4th President of Bharatiya Janata Party, West Bengal
- In office 1997–1999
- Preceded by: Sukumar Banerjee
- Succeeded by: Dr. Vishnukant Shastri
- In office 1991–1995
- Preceded by: Dr. Vishnukant Shastri
- Succeeded by: Ashim Kumar Ghosh

Union Minister of State
- In office 13 October 1999 – 22 May 2004
- 13 October 1999 – 1 July 2002: Communications & Information Technology
- 1 July 2002 – 22 May 2004: Chemicals and Fertilizers

Member of Parliament, Lok Sabha
- In office 4 March 1998 — 14 May 2004
- Preceded by: Nirmal Kanti Chatterjee
- Succeeded by: Amitava Nandy
- Constituency: Dum Dum, West Bengal

Personal details
- Born: 20 September 1944
- Died: 2 June 2014 (aged 69)
- Party: Bharatiya Janata Party
- Alma mater: Malda College (B.Com)
- Profession: Politician

= Tapan Sikdar =

Indian politician

Tapan Sikdar (20 September 1944 – 2 June 2014) was a Union minister of state in the National Democratic Alliance government of India and a Bharatiya Janata Party politician.
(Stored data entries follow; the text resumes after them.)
/-! ### Link, host and platform -/

/-- R194, R196, R267, R349, R350, R354, R360: answers of the host's address service, a page it refuses failing every access
that waits for it (log 74); requests of a peer, or of the host, which needs no window (log 76): outside the windows refused,
else served at the home L2, or kept in arrival order while they are held (log 57); a block read past the block map answers
status 3, one of a block in the windows its scale and elements, or, where it only translates (R272), the status alone; one that is
held waits with the windows of its arrival; a doorbell announces records, and outside READY is counted. -/
def Obligations.LinkEvents : Prop :=
  (∀ (s : State) (page target : Nat) (w : Bool),
    (page ∈ s.atsReq → exec (.atsCompletion page (.page target w)) s = .next { s with
        atsReq := s.atsReq.filter (· ≠ page), atc := s.atc.put page (target, w) } ∧
      exec (.atsCompletion page .none) s = .next { s with
        atsReq := s.atsReq.filter (· ≠ page), priReq := s.priReq ++ [page] }) ∧
    (page ∈ s.priReq → exec (.priResponse page (.page target w)) s = .next { s with
        priReq := s.priReq.filter (· ≠ page), atc := s.atc.put page (target, w) } ∧
      exec (.priResponse page .none) s = .next (({ s with priReq := s.priReq.filter (· ≠ page) } : State).failPage page)) ∧
    (s.onAts page = false → ∃ t, exec (.atsInvalidate page) s = .next t ∧ t.atc.get? page = none ∧
      ∀ p, p ≠ page → t.atc.get? p = s.atc.get? p)) ∧
  (∀ (s : State) (r : RemoteRequest), let n := remoteSpan r.kind
    let allowed := r.host = true ∨ exported s.xwin r.addr n (remoteReads r.kind) (remoteWrites r.kind) = true
    let goes := s.heldAt false r.addr = false ∧ (∀ e ∈ s.packets, e.1 < s.fresh → stackOf e.2.addr ≠ stackOf r.addr) ∧
      (remoteWrites r.kind = true → s.frozen { tier := 0, peer := 0, addr := r.addr } = false) ∧
      (remoteReads r.kind = true → ∀ a ∈ wordsAt r.addr n, s.unreadable a = false)
    (∀ w off bytes, r.kind = .arrive w off bytes →
      exec (.remoteAccess r) s = .next ((s.agentArrive w off bytes 0).stopCalls)) ∧
    ((∀ w off bytes, r.kind ≠ .arrive w off bytes) → (¬allowed ∨ s.usableHbm r.addr n = false) →
      exec (.remoteAccess r) s = .next (s.report (.ack false []))) ∧
    (allowed → s.usableHbm r.addr n = true → (∀ w off bytes, r.kind ≠ .arrive w off bytes) →
      (s.requestHeld r = true ∨ ∃ e ∈ s.packets, e.1 < s.fresh ∧ stackOf e.2.addr = stackOf r.addr) →
      exec (.remoteAccess r) s = .next { s with fresh := s.fresh + 1, packets := s.packets ++ [(s.fresh, r)] }) ∧
    (allowed → s.usableHbm r.addr n = true → goes →
      (r.kind = .load n → r.addr % 4 + n ≤ 4 → ∃ t,
        exec (.remoteAccess r) s = .next t ∧ t.reports.getLast? = some (.ack true (s.peekBytes r.addr n))) ∧
      (r.kind = .load n → (∀ a ∈ wordsAt r.addr n, s.l2? (lineOf a) = none) → ∃ t,
        exec (.remoteAccess r) s = .next t ∧ t.reports.getLast? = some (.ack true (s.peekBytes r.addr n))) ∧
      (∀ bs, r.kind = .store bs → r.addr % 4 + bs.length ≤ 4 → ∃ t, exec (.remoteAccess r) s = .next t ∧
        t.peekBytes r.addr bs.length = bs ∧ t.reports.getLast? = some (.ack true [])) ∧
      (∀ op ty x e, r.kind = .atomic op ty x e → ∃ t, exec (.remoteAccess r) s = .next t ∧
        t.reports.getLast? = some (.ack true (bytesLe n (leNat (s.peekBytes r.addr n))))) ∧
      ∀ op ty x, r.kind = .reduce op ty x → exec (.remoteAccess r) s =
        .next { s with fresh := s.fresh + 1, packets := s.packets ++ [(s.fresh, r)] })) ∧
  (∀ (s : State) (r : BlockRequest), exec (.peerBlockRead r) s = .next (s.serveBlock s.xwin r)) ∧
  (∀ (s : State) (win : Store 128) (r : BlockRequest), let entry := s.bmbase.toNat + 32 * r.gbn
    let ends (t : State) (x : Report) : Prop := s.serveBlock win r = t.report x
    (s.bmcount.toNat ≤ r.gbn → ends s (.answer [3, 0, 0, 0])) ∧
    (r.gbn < s.bmcount.toNat → exported win entry 32 true false = false → ends s (.ack false [])) ∧
    (r.gbn < s.bmcount.toNat → exported win entry 32 true false = true → ∀ ws, s.blockRead (dispAgent 4096) r.gbn = .held ws →
      s.serveBlock win r = { s with blockWait := s.blockWait ++ [(r, win)] }) ∧
    (r.gbn < s.bmcount.toNat → exported win entry 32 true false = true → ∀ u b,
      s.blockRead (dispAgent 4096) r.gbn = .ok u b →
      (u.blockOk b r.bt r.hdim r.kSize r.vSize = false → ends u (.answer [3, 0, 0, 0])) ∧
      (u.blockOk b r.bt r.hdim r.kSize r.vSize = true → r.look = true → ends u (.answer [0, 0, 0, 0])) ∧
      (u.blockOk b r.bt r.hdim r.kSize r.vSize = true → r.look = false →
        let n := r.hdim * if r.value then r.vSize else r.kSize
        let at_ := (if r.value then valBase b else keyBase b) + r.token % r.bt * n
        (exported win at_ n true false = false → ends u (.ack false [])) ∧
        (exported win at_ n true false = true → ∀ w ws,
          u.engPhys (dispAgent 4096) ((List.range (n / 4)).map fun i => at_ + 4 * i) = .ok w ws →
          ends w (.answer ([0, 0, 0, 0] ++ bytesLe 4 (wd b (if r.value then 5 else 4)) ++ ws.flatMap bytesOf)))))) ∧
  ∀ (s : State) (n : Nat) (t : Word),
    (s.dev = .ready → n < 128 → let x := s.slot n
      let k := (t.toNat + 2 ^ x.rsize - x.rhead % 2 ^ x.rsize) % 2 ^ x.rsize
      ∃ u, exec (.doorbell n t) s = .next u ∧ u.slot n = { x with ann := max x.ann k } ∧ u = { s with slots := u.slots }) ∧
    (s.dev = .hold → exec (.doorbell n t) s = .next { s with lastDb := 1, dbRef := min 255 (s.dbRef + 1) }) ∧
    (s.dev = .bringup → exec (.doorbell n t) s = .next { s with lastDb := 2, dbRef := min 255 (s.dbRef + 1) })

/-- R70, R325, R344, R346 to R348, R354, R356, R359, R360: the management registers: what a write of each leaves, its fields
taken unchecked (log 78), DEVCTL and the commit buffer among them, and what a read of each returns; a context that is
created keeps what R347 does not set to 0 (log 79), once its block can be read (log 57).  A resident context that is
destroyed is killed, and its number is free once nothing of it is outstanding (log 111).  A host read is the model's act (log 93).
R348, R360: writes of a slot's CTL, RBASE and RSIZE are ignored in RUN, and those of slots and contexts outside READY.  That
a restart keeps the records announced is log 77, the model's choice. -/
def Obligations.HostRegisters : Prop :=
  (∀ (s : State) (bits : DWord), ∃ t, exec (.irqClear bits) s = .next t ∧ t = { s with irq := t.irq } ∧
    ∀ j < 6, t.irq.getLsbD j = (s.irq.getLsbD j && !bits.getLsbD j)) ∧
  (∀ (s : State) (n : Nat) (v : DWord), s.dev = .ready → n < 128 → (s.slot n).state ≠ 1 →
    let prio := (v.extractLsb' 16 4).toNat
    let x := { s.slot n with ctxn := (v.extractLsb' 0 12).toNat, prio := prio }
    let ends (i : Instr) (y : Slot) : Prop := ∃ t, exec i s = .next t ∧ t.slot n = y ∧ ∀ m, m ≠ n → t.slot m = s.slot m
    let at_ (state : Nat) : Slot := { x with state := state, waits := [], lost := false, askClk := none }
    (12 ≤ prio → ends (.slotCtlWrite n .ctl v) (at_ 2) ∧ ends (.slotRestart n v) (at_ 2)) ∧
    (prio < 12 → ends (.slotRestart n v) (at_ 1) ∧ ends (.slotCtlWrite n .ctl v) (if v.getLsbD 31 then at_ 1 else x)) ∧
    ends (.slotCtlWrite n .rbase v) { s.slot n with rbase := v } ∧
    ends (.slotCtlWrite n .rsize v) { s.slot n with rsize := (v.extractLsb' 0 5).toNat }) ∧
  (∀ (s : State) (n : Nat) (v : DWord), ((s.slot n).state = 1 ∨ s.dev ≠ .ready) →
    (∀ r, exec (.slotCtlWrite n r v) s = .next s) ∧ exec (.slotRestart n v) s = .next s) ∧
  (∀ (s : State) (c : Nat) (v : DWord), s.dev ≠ .ready →
    (∀ i ∈ [Instr.ctxCreate c, .ctxDrain c, .ctxDestroy c, .migbWrite c v, .instbWrite c v, .ctxAxfClear c v,
      .flogptrWrite c v, .mlogptrWrite c v], exec i s = .next s) ∧
    (c < 4096 → exec (.registerWrite (0x20000 + 64 * c) v) s = .next s)) ∧
  (∀ (s : State) (c : Nat), s.dev = .ready → c < 4096 → let x := s.ctxRegs c
    (x.state = 0 → s.blockHeld x.csb.toNat = false → ∃ t y, exec (.ctxCreate c) s = .next t ∧ t.ctx? c = some y ∧ y.state = 1 ∧ y.axf = 0 ∧ y.flogTail = 0 ∧
      y.mlogTail = 0 ∧ y.killed = false ∧ y.csb = x.csb ∧ y.migb = x.migb ∧ y.instb = x.instb ∧
      y.blk = (s.blockAt x.csb.toNat).map fun p => p.1) ∧
    (x.state ≠ 0 → ∃ t, exec (.ctxDestroy c) s = .next t ∧ (∀ e ∈ t.slots, e.2.ctxn = c → e.2.state ≠ 1) ∧
      (s.residentCtx c = true → t.reports.getLast? = some (.killed c)) ∧
      (t.ctxBusy c = true → (t.ctx? c).map (fun y => y.dying) = some true) ∧
      (t.ctxBusy c = false → (t.ctxRegs c).state = 0 ∧ ∀ e ∈ t.grids, e.2.ctx ≠ c) ∧
      (t.ctxBusy c = true ↔ (∃ e ∈ t.wgs, e.2.ctx = c) ∨ (∃ e ∈ t.calls, e.2.ctx = c) ∨ (∃ e ∈ t.installs, e.2.ctx = c) ∨
        (∃ m ∈ t.migrations, m.ctx = c) ∨ (∃ e ∈ t.logWait, e.1 = c) ∨ ∃ e ∈ t.eccLog, e.1 = c)) ∧
    ∀ v : DWord,
      let ends (i : Instr) (y : Ctx) : Prop := exec i s = .next { s with ctxs := s.ctxs.put c y }
      ends (.migbWrite c v) { x with migb := BitVec.ofNat 64 (min (2 ^ 64 - 1) (x.migb.toNat + v.toNat)) } ∧
      ends (.instbWrite c v) { x with instb := BitVec.ofNat 64 (min (2 ^ 64 - 1) (x.instb.toNat + v.toNat)) } ∧
      ends (.ctxAxfClear c v) { x with axf := x.axf &&& ~~~(v.extractLsb' 0 3) } ∧
      (let h := v.extractLsb' 32 32
       ((h - x.flogHead).toNat ≤ (x.flogTail - x.flogHead).toNat → ends (.flogptrWrite c v) { x with flogHead := h }) ∧
       ((x.flogTail - x.flogHead).toNat < (h - x.flogHead).toNat → ends (.flogptrWrite c v) x) ∧
       ((h - x.mlogHead).toNat ≤ (x.mlogTail - x.mlogHead).toNat → ends (.mlogptrWrite c v) { x with mlogHead := h }) ∧
       ((x.mlogTail - x.mlogHead).toNat < (h - x.mlogHead).toNat → ends (.mlogptrWrite c v) x)) ∧
      ends (.registerWrite (0x20000 + 64 * c) v) { x with csb := v }) ∧
  (∀ (s : State) (w : Nat) (g : Wg) (x : Ctx), s.wg? w = some g → (∀ e ∈ s.wgs, e.2.ctx = g.ctx → e.1 = w) →
    s.ctx? g.ctx = some x → x.dying = true → (s.freeWg w).ctxBusy g.ctx = false →
    ((s.freeWg w).ctxRegs g.ctx).state = 0 ∧ ∀ e ∈ (s.freeWg w).grids, e.2.ctx ≠ g.ctx) ∧
  (∀ (s : State) (v : DWord),
    ((∀ e ∈ s.ctxs, e.2.state = 0) → exec (.registerWrite 0 v) s = .next { s with accid := v &&& 0x9FFF#64 }) ∧
    ((∃ e ∈ s.ctxs, e.2.state ≠ 0) → exec (.registerWrite 0 v) s = .next s) ∧
    exec (.registerWrite 8 v) s = .next { s with bmbase := v } ∧
    exec (.registerWrite 0x10 v) s = .next { s with bmcount := v } ∧
    exec (.registerWrite 0x18 v) s = .next { s with fqbase := v } ∧
    (∀ k < 64, exec (.registerWrite (0x61000 + 8 * k) v) s =
      .next { s with xgrp := s.xgrp.set k (v &&& 0x8000FF00FFFF03FF#64)
                     xports := if s.xgrp.get k &&& 0x80000000FFFF03FF#64 = v &&& 0x80000000FFFF03FF#64 then s.xports else s.xports.del k }) ∧
    (v.extractLsb' 0 2 = 1#2 → exec (.registerWrite 0x100008 v) s = exec .reboot s) ∧
    (v.extractLsb' 0 2 = 2#2 → exec (.registerWrite 0x100008 v) s = exec .commit s) ∧
    (v.extractLsb' 0 2 = 0#2 ∨ v.extractLsb' 0 2 = 3#2 → exec (.registerWrite 0x100008 v) s = .next s) ∧
    (∀ k < 8192, ∃ t, exec (.registerWrite (0x180000 + 8 * k) v) s = .next t ∧ t = { s with buffer := t.buffer } ∧
      (∀ j < 8, Store.get t.buffer (8 * k + j) = v.extractLsb' (8 * j) 8) ∧
      ∀ a, (a < 8 * k ∨ 8 * k + 8 ≤ a) → Store.get t.buffer a = Store.get s.buffer a) ∧
    ∀ k < 16, exec (.registerWrite (0x60000 + 16 * k) v) s = .next { s with
        xwin := s.xwin.set k ((s.xwin.get k).extractLsb' 64 64 ++ (v &&& 0x000FFFFFFFFF0000#64)) } ∧
      exec (.registerWrite (0x60008 + 16 * k) v) s = .next { s with
        xwin := s.xwin.set k ((v &&& 0x000FFFFFFFFF0003#64) ++ (s.xwin.get k).extractLsb' 0 64) }) ∧
  ∀ s : State, let r (off lo len : Nat) : Nat := (s.barRead off).toNat / 2 ^ lo % 2 ^ len
    (∀ off, s.hostRead off = { s with reports := s.reports ++ [.read off (s.barRead off)] }) ∧
    (s.barRead 0 = s.accid ∧ s.barRead 8 = s.bmbase ∧ s.barRead 0x10 = s.bmcount ∧ s.barRead 0x18 = s.fqbase) ∧
    (r 0x20 32 12 = s.fqHead % 4096 ∧ r 0x20 0 12 = s.fqTail % 4096 ∧ s.barRead 0x28 = 0 ∧ s.barRead 0x30 = s.irq.setWidth 64) ∧
    (∀ n < 128, let x := s.slot n
      let at_ := 0x10000 + 64 * n
      (x.state < 4 → x.prio < 16 → x.ctxn < 4096 → r at_ 24 2 = x.state ∧ r at_ 16 4 = x.prio ∧ r at_ 0 12 = x.ctxn) ∧
      s.barRead (at_ + 8) = x.rbase ∧ (x.rsize < 32 → r (at_ + 0x10) 0 5 = x.rsize) ∧
      s.barRead (at_ + 0x18) = BitVec.ofNat 64 x.rhead) ∧
    (∀ c < 4096, let x := s.ctxRegs c
      let at_ := 0x20000 + 64 * c
      s.barRead at_ = x.csb ∧ (x.state < 4 → r (at_ + 8) 8 2 = x.state) ∧ s.barRead (at_ + 0x10) = x.migb ∧
      s.barRead (at_ + 0x18) = x.instb ∧ s.barRead (at_ + 0x20) = x.flogovf ∧ r (at_ + 0x28) 0 3 = x.axf.toNat ∧
      s.barRead (at_ + 0x30) = x.flogHead ++ x.flogTail ∧ s.barRead (at_ + 0x38) = x.mlogHead ++ x.mlogTail) ∧
    (∀ k < 16, s.barRead (0x60000 + 16 * k) = (s.xwin.get k).extractLsb' 0 64 ∧
      s.barRead (0x60008 + 16 * k) = (s.xwin.get k).extractLsb' 64 64) ∧
    (∀ g < 64, s.barRead (0x61000 + 8 * g) = s.xgrp.get g) ∧
    (s.log.length < 2 ^ 16 → s.dbRef < 256 → s.lastDb < 16 → s.fstage < 16 →
      r 0x100000 32 16 = s.log.length ∧ r 0x100000 16 8 = s.dbRef ∧ r 0x100000 12 4 = s.lastDb ∧ r 0x100000 8 4 = s.fstage ∧
      (s.dev = .ready → r 0x100000 0 3 = 1) ∧ (s.dev = .hold → r 0x100000 0 3 = 2) ∧ (s.dev = .bringup → r 0x100000 0 3 = 0)) ∧
    (r 0x100010 32 32 = s.flash.seq.toNat ∧
      r 0x100010 0 4 = match s.cmt with
        | .idle => 0 | .busy => 1 | .ok => 2 | .badsig => 3 | .badseq => 4 | .badformat => 5 | .full => 6 | .flashfail => 7) ∧
    (∀ z < 8, r 0x100018 (8 * z) 8 = (s.tzone.get z).toNat) ∧
    (∀ j < 64, ∀ i < 8, r (0x110000 + 8 * j) (8 * i) 8 = (s.descr.get (8 * j + i)).toNat) ∧
    ∀ off, (off % 8 ≠ 0 ∨ (0x38 ≤ off ∧ off < 0x10000) ∨ (0x12000 ≤ off ∧ off < 0x20000) ∨ (0x60100 ≤ off ∧ off < 0x61000) ∨
      (0x61200 ≤ off ∧ off < 0x100000)) → s.barRead off = 0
He was born on 20 September 1944 in Jessore. His father Dr. D. N. Sikdar was a physician. His mother's name was Bela Rani Sikdar. He was member of 12 and 13 Lok Sabha representing Dum Dum (Lok Sabha constituency) in West Bengal.

Tapan Shikdar died on 2 June 2014 in Delhi, AIIMS due to respiratory problems.

==Positions held==
- 1998 Elected to 12th Lok Sabha
- 1998-99 Member, Committee on External Affairs and its Sub-Committee-III; Member, Committee on Finance; Member, Consultative Committee, Ministry of Water Resources
- 1999 Re-elected to 13th Lok Sabha (2nd term)
- 13 Oct. 1999-2002 Union Minister of State, Ministry of Communications
- 10 Jan - 30 June 2002 Union Minister of State, Ministry of Communications and Information Technology
- 1 July 2002 -2004 Union Minister of State, Ministry of Chemicals and Fertilizers (India)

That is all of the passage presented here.